The render files can take up a lot of space. Especially if you color correct and it has to render the whole clip, your storage space may take a hit on your SSD. I have the same setup and just have both my projects and events folder on my 750gb drive in the optical bay. It all really depends on how long and how many projects you are working on at a time. For example, right now my events folder is 176GB, my projects folder is 96GB. One project that is over an hour long and has color correction taking up 50GB+.

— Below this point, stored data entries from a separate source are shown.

/-! ### What an instruction needs of the form and of the wave -/

/-- R76, R165, R173: an operation restricted to one form, issued in the other. -/
def formOk (i : Instr) (vector : Bool) : Bool :=
  match i with
  | .brm _ | .brs _ | .rcv _ | .join _ | .callxV _ | .jmpxV _ => !vector
  | .setvl _ | .getvl _ => vector
  | .ballot f | .mset f => vector || f.c == 0
  | .exit f => !vector || (f.pm == 0 && !f.pn)
  | _ => true

end Sys2Proof.Machine
end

So it was no big deal to get FCPX to keep it's data on the 750? If so that's gonna be great. I have a 120gb, going to do a fresh install once my optibay turns up on the scene.
 
No not at all, it's all done in FCPX. Once you have both hard drives installed they will both show up in the events and projects area inside FCPX. Once they are there you can just click and drag an event that is on your SSD and move it to your HDD and it will copy it. The same thing goes for the project library. The other thing to be aware is if you want to create a new project or event, make sure you HDD is selected instead of the SSD. Also, be aware that once you drag a project/event from your SSD to your HDD, although it will appear immediately, you have to give it time to copy over so don't delete the project/event from your SSD.

If you view your HDD in finder, you will see there will be two new folders: Final Cut Events and Final Cut Projects with all the media inside the folders. I'd double check it's all there before deleting the original project/event on the SSD in FCPX.